== Exercise input

/-- An image read and checked under R384: what it holds, or the first reason to reject it. -/
def State.parseKernel (s : State) (c : Nat) (va : Word) : Except Nat KImage :=
  let base := va.toNat
  if base % 65536 ≠ 0 then .error 1
  else
    match s.imageRead c base 0 64 with
    | none => .error 1
    | some hd =>
      let w := fun i => fieldAt hd (8 * i) 8
      let total := w 1 / 2 ^ 32
      let nsec := w 1 / 65536 % 65536
      if w 0 ≠ 0x14B4C4F4C ∨ w 1 / 32 % 8 ≠ 0 ∨ w 1 / 2 ^ 13 % 8 ≠ 0 ∨ w 2 / 256 ≠ 0 ∨
          ((List.range 5).any fun i => w (3 + i) != 0) ∨ !s.mapped c base total needR then .error 1
      else
        match s.imageRead c base 64 (16 * min nsec 9) with
        | none => .error 1
        | some dir =>
          let ent := (List.range (min nsec 9)).map fun i => (fieldAt dir (16 * i) 8, fieldAt dir (16 * i + 8) 8)
          let all := ent.map fun e => Sec.ofWords e.1 e.2
          let secs := (all.zipIdx.filter fun x => !x.1.bad (all.take x.2) total).map (·.1)
          let recs := fun kind => s.records c base kind secs
          let k : KImage :=
            { w := w 1 % 32 + 1, h := w 1 / 256 % 32 + 1, stksz := w 2 % 256,
              handlers := (recs 4).map fun r => (pw r 0 % 4096, r.getD 1 0), counters := recs 5,
              graphs := recs 6, inits := recs 7, loops := (recs 8).map fun r => pw r 0,
              levels := levelWords (recs 9), scratch := secOf secs 3 }
          let one := (ent.any fun e => e.1 / 256 % 2 ^ 24 != 0) ||
            (all.any fun x => !s.readable c (base + x.off) x.len) ||
            [4, 5, 6, 7, 8, 9].any fun kind => (recs kind).any fun r => recordReserved kind r
          let rs := (if one then [1] else []) ++
            (if 24 < k.h ∨ nsec = 0 ∨ 9 < nsec ∨ k.stksz = 0 ∨ 16 < k.stksz then [2] else []) ++
            (if secs.length ≠ all.length then [3] else []) ++
            k.reasons (secOf secs 1) ((k.graphs.filter graphPreload).all fun r =>
              (s.preloadImage c base r).isSome)
          match rs.min? with
          | some r => .error r
          | none => .ok k

/-- Corrected soft errors corrected in what the load of an image reads: its header and directory, its sections but the
code and the stacks, and the preloaded graphs (R83, R384). -/
def State.imageCorrect (s : State) (c base : Nat) (i : KImage) : State :=
  let nsec := min 9 (fieldAt ((s.imageRead c base 0 64).getD []) 10 2)
  let dir := (s.imageRead c base 64 (16 * nsec)).getD []
  let secs := (List.range nsec).map fun n => Sec.ofWords (fieldAt dir (16 * n) 8) (fieldAt dir (16 * n + 8) 8)
  let reads := (0, 64 + 16 * nsec) :: ((secs.filter fun x => decide (3 ≤ x.kind)).map fun x => (x.off, x.len)) ++
    (i.graphs.filter graphPreload).map fun r => (pw r 0 % 2 ^ 32, pw r 0 / 2 ^ 32)
  reads.foldl (fun s x => s.vaCorrect c (x.2 / 65536 + 2) (base + x.1) x.2) s

/-! ### LAUNCH and placement (R261, R388) -/

/-- The tiles of a kernel record's rectangle with its origin at `(x0, y0)`, row by row. -/
def Ctx.tilesAt (k : Ctx) (x0 y0 : Nat) : List Nat :=
  (List.range (k.h1.toNat + 1)).flatMap fun j => (List.range (k.w1k.toNat + 1)).map fun i =>
    (y0 + j) % 24 * 32 + (x0 + i) % 32

/-- The tiles of a kernel record. -/
def Ctx.tiles (k : Ctx) : List Nat := k.tilesAt k.x0.toNat k.y0.toNat

/-- The origins a LAUNCH may take: the fixed one, or all in order. -/
def launchOrigins (ws : List Word) : List (Nat × Nat) :=
  if pw ws 2 % 2 = 1 then [(pw ws 2 / 256 % 32, pw ws 2 / 65536 % 32)]
  else (List.range 24).flatMap fun y => (List.range 32).map fun x => (x, y)

/-- The origins of a LAUNCH whose tiles are all sound. -/
def State.soundOrigins (s : State) (c : Nat) (ws : List Word) : List (Nat × Nat) :=
  (launchOrigins ws).filter fun o => ((s.ctx c).tilesAt o.1 o.2).all fun t => !s.fuses.contains t

/-- The first origin of a LAUNCH whose tiles no kernel holds. -/
def State.freeOrigin (s : State) (c : Nat) (ws : List Word) : Option (Nat × Nat) :=
  (s.soundOrigins c ws).find? fun o => ((s.ctx c).tilesAt o.1 o.2).all fun t => (s.holder t).isNone
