/-- The record of a loop slot (R375). -/
def Loop.recordBytes (l : Loop) : List Byte :=
  [l.bind.toNat, l.parWord, l.weightsWord, l.stWord, l.inWord, l.outWord,
    l.timer % 2048 + l.declSet * 65536 + l.declKp * 2 ^ 48 + l.declKi * 2 ^ 52, 0].flatMap fun w => leBytes 8 w

/-- Jobs of a tile whose push waits for room in an inbound queue, in order of core and slot (R404). -/
def State.pendingPushes (s : State) (t : Nat) : List (Nat × Nat × Word × Nat) :=
  (List.range 8).flatMap fun c => (List.range 16).filterMap fun k =>
    let j := s.job (8 * t + c) k
    match j.action with
    | .pushing w => if j.st = .completing then some (8 * t + c, k, w, j.comp1.toNat % 8) else none
    | .waiting => none
    | .held _ => none
    | .done => none

/-- The 512 KiB record of a tile (R408). -/
def State.tileRecordBytes (s : State) (t : Nat) : List Byte :=
  let x := s.tile t
  let at_ := fun (n : Nat) (bs : List Byte) => padTo n bs
  let b := at_ 278528 (s.arrayBytes t) ++ x.fabric.bytes
  let b := at_ 337920 b ++ ((List.range 16).flatMap fun k => (x.loops.get {} k).recordBytes)
  let b := at_ 339968 b ++ ((List.range 8).flatMap fun c =>
    let q := (s.core (8 * t + c)).inq
    padTo 256 (padTo 128 (q.flatMap fun w => leBytes 8 w.toNat) ++ leBytes 8 q.length))
  let b := at_ 342016 b ++ padTo 2048 (x.locks.flatMap fun l =>
    leBytes 8 l.lo ++ leBytes 8 l.hi ++ leBytes 8 (l.dst.toNat + l.job * 2 + l.core % 8 * 32) ++ leBytes 8 0)
  padTo 524288 (b ++ (s.pendingPushes t).flatMap fun p => leBytes 8 p.2.2.1.toNat ++ leBytes 8 p.2.2.2)

/-! ### Vacating a tile (R365, R404) -/

/-- One vector moved out of the stages behind a drain marker: completed where the output stage can take it,
else held raw (R365). -/
def State.drainStage (s : State) (t : Nat) : State :=
  let f := s.fabric t
  let g := f.frontSlot
  let shift := fun (f : Fabric) => { f with stages := none :: f.stages.dropLast }
  match f.held, f.canTake with
  | h :: r, true => (s.modFabric t fun f => { f with held := r }).outputEntry t g h
  | _, _ =>
    match f.stages.getLast? with
    | some (some vec) =>
      let e : BEntry := { elems := g.outputsOf vec }
      if f.held.isEmpty && f.canTake then (s.modFabric t shift).outputEntry t g e
      else s.modFabric t fun f => { shift f with held := f.held ++ [e] }
    | some none => s.modFabric t shift
    | none => s

/-- The vectors of a slot that stays FROZEN held raw, the oldest first: what the damaged words make of them is not known
(assumption log 91). -/
def State.drainFrozen (s : State) (t : Nat) : State :=
  ((s.fabric t).stages.reverse.filterMap id).foldl (fun s _ =>
    let (s, bs) := s.freeBytes 256
    let e := (List.range 64).map fun j => BitVec.ofNat 32 (leNat ((bs.drop (4 * j)).take 4))
    s.modFabric t fun f => { f with held := f.held ++ [{ elems := e }] })
    (s.modFabric t fun f => { f with stages := f.stages.map fun _ => none })
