-- ==== Sys2Proof/Machine/Dispatch.lean ====
section
/-! DEFINITION. One arm per instruction and step of the opcode table. -/

namespace Sys2Proof.Machine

====

— Work item —
Your task is to set down again, exactly, every line from the beginning of the listing through the line with "if w 0 ≠ 0x14B4C4F4C".

— Task result —
/-- An image read and checked under R384: what it holds, or the first reason to reject it. -/
def State.parseKernel (s : State) (c : Nat) (va : Word) : Except Nat KImage :=
  let base := va.toNat
  if base % 65536 ≠ 0 then .error 1
  else
    match s.imageRead c base 0 64 with
    | none => .error 1
    | some hd =>
      let w := fun i => fieldAt hd (8 * i) 8
      let total := w 1 / 2 ^ 32
      let nsec := w 1 / 65536 % 65536
      if w 0 ≠ 0x14B4C4F4C ∨ w 1 / 32 % 8 ≠ 0 ∨ w 1 / 2 ^ 13 % 8 ≠ 0 ∨ w 2 / 256 ≠ 0 ∨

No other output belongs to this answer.